## [DATA FOR REVIEW]
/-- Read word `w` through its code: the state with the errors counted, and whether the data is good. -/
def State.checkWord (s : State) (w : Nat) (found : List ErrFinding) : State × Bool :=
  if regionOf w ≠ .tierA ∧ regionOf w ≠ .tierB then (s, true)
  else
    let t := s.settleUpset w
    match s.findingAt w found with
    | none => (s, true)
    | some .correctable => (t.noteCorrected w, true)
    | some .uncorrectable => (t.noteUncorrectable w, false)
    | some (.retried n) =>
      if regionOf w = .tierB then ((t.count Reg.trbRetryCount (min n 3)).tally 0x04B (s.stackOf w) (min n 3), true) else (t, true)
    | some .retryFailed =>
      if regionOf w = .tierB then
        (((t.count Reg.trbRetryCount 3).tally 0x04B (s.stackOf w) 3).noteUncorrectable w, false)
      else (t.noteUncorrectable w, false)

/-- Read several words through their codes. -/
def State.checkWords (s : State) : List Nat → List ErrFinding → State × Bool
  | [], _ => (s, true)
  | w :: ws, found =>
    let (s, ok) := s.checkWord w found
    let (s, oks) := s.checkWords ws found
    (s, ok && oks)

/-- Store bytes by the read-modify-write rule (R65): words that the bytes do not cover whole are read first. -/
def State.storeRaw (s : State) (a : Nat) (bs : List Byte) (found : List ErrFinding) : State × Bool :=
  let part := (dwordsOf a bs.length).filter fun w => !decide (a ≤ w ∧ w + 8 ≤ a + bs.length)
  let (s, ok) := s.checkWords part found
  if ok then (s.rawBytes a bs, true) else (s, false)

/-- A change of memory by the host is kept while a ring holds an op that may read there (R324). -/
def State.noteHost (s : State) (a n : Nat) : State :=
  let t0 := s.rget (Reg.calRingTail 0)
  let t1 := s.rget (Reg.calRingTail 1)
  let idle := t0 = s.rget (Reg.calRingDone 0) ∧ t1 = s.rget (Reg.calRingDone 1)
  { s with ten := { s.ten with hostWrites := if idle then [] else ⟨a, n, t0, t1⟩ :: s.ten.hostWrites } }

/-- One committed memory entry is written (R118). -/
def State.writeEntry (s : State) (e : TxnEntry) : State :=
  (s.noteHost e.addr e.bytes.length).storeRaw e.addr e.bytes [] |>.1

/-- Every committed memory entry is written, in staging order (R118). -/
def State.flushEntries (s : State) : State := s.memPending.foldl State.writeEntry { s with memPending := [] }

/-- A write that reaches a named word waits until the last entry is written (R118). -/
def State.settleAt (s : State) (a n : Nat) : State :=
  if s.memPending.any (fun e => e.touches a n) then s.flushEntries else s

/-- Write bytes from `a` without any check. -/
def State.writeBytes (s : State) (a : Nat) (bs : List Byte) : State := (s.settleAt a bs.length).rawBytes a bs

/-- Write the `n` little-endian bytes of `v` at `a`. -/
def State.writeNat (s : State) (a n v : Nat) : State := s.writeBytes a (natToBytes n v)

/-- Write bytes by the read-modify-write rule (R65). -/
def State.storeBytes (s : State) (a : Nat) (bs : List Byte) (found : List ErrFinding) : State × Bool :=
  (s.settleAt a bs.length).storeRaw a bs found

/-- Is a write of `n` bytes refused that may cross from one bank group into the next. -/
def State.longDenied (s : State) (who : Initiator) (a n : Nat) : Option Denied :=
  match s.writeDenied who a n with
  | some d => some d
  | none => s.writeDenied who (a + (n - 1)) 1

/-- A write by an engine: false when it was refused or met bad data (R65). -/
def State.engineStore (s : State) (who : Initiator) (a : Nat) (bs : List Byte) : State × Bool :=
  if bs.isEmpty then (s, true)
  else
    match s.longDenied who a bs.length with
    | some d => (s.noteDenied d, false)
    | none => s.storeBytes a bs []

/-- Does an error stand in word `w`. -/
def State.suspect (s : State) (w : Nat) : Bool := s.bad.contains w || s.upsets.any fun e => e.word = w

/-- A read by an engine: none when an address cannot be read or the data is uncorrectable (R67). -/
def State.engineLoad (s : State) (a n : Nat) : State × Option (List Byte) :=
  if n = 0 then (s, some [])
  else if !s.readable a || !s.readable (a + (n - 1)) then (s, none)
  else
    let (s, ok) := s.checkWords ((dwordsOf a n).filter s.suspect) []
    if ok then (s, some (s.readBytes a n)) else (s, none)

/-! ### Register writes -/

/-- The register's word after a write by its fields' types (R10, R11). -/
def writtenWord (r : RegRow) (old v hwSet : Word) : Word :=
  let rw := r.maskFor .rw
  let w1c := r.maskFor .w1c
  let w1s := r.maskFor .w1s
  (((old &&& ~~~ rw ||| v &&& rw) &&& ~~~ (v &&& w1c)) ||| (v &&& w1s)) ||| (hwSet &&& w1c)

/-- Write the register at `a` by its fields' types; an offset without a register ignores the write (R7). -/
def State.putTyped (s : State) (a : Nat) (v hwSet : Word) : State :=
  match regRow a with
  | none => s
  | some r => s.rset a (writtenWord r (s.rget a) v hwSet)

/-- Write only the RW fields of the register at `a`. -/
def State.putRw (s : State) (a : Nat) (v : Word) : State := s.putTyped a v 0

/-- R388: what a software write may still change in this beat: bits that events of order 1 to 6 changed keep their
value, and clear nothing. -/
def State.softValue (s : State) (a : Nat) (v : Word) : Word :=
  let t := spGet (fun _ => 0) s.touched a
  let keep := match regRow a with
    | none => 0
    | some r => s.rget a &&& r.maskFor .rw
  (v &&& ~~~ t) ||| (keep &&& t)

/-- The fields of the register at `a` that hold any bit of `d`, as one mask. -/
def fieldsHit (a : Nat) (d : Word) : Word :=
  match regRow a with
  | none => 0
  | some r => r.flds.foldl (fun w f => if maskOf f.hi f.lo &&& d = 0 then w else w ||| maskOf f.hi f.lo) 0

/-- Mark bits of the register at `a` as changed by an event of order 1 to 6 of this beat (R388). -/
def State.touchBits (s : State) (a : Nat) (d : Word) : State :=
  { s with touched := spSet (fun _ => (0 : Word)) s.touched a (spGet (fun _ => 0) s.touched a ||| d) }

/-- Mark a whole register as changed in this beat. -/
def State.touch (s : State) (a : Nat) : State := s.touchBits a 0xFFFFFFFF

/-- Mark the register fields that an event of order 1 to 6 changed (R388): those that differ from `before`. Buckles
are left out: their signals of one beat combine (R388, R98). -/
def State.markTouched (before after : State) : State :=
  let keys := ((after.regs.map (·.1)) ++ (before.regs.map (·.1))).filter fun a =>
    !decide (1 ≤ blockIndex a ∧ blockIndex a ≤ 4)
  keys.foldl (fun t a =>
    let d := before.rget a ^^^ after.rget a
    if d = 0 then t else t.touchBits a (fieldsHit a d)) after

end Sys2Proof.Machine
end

## [PROBLEM STATEMENT]
Of all the entries above, output exactly the lines between the one holding "Mark the register" and the one holding "keys.foldl (fun t a =>", inclusive.

## [YOUR SOLUTION]
/-- Mark the register fields that an event of order 1 to 6 changed (R388): those that differ from `before`. Buckles
are left out: their signals of one beat combine (R388, R98). -/
def State.markTouched (before after : State) : State :=
  let keys := ((after.regs.map (·.1)) ++ (before.regs.map (·.1))).filter fun a =>
    !decide (1 ≤ blockIndex a ∧ blockIndex a ≤ 4)
  keys.foldl (fun t a =>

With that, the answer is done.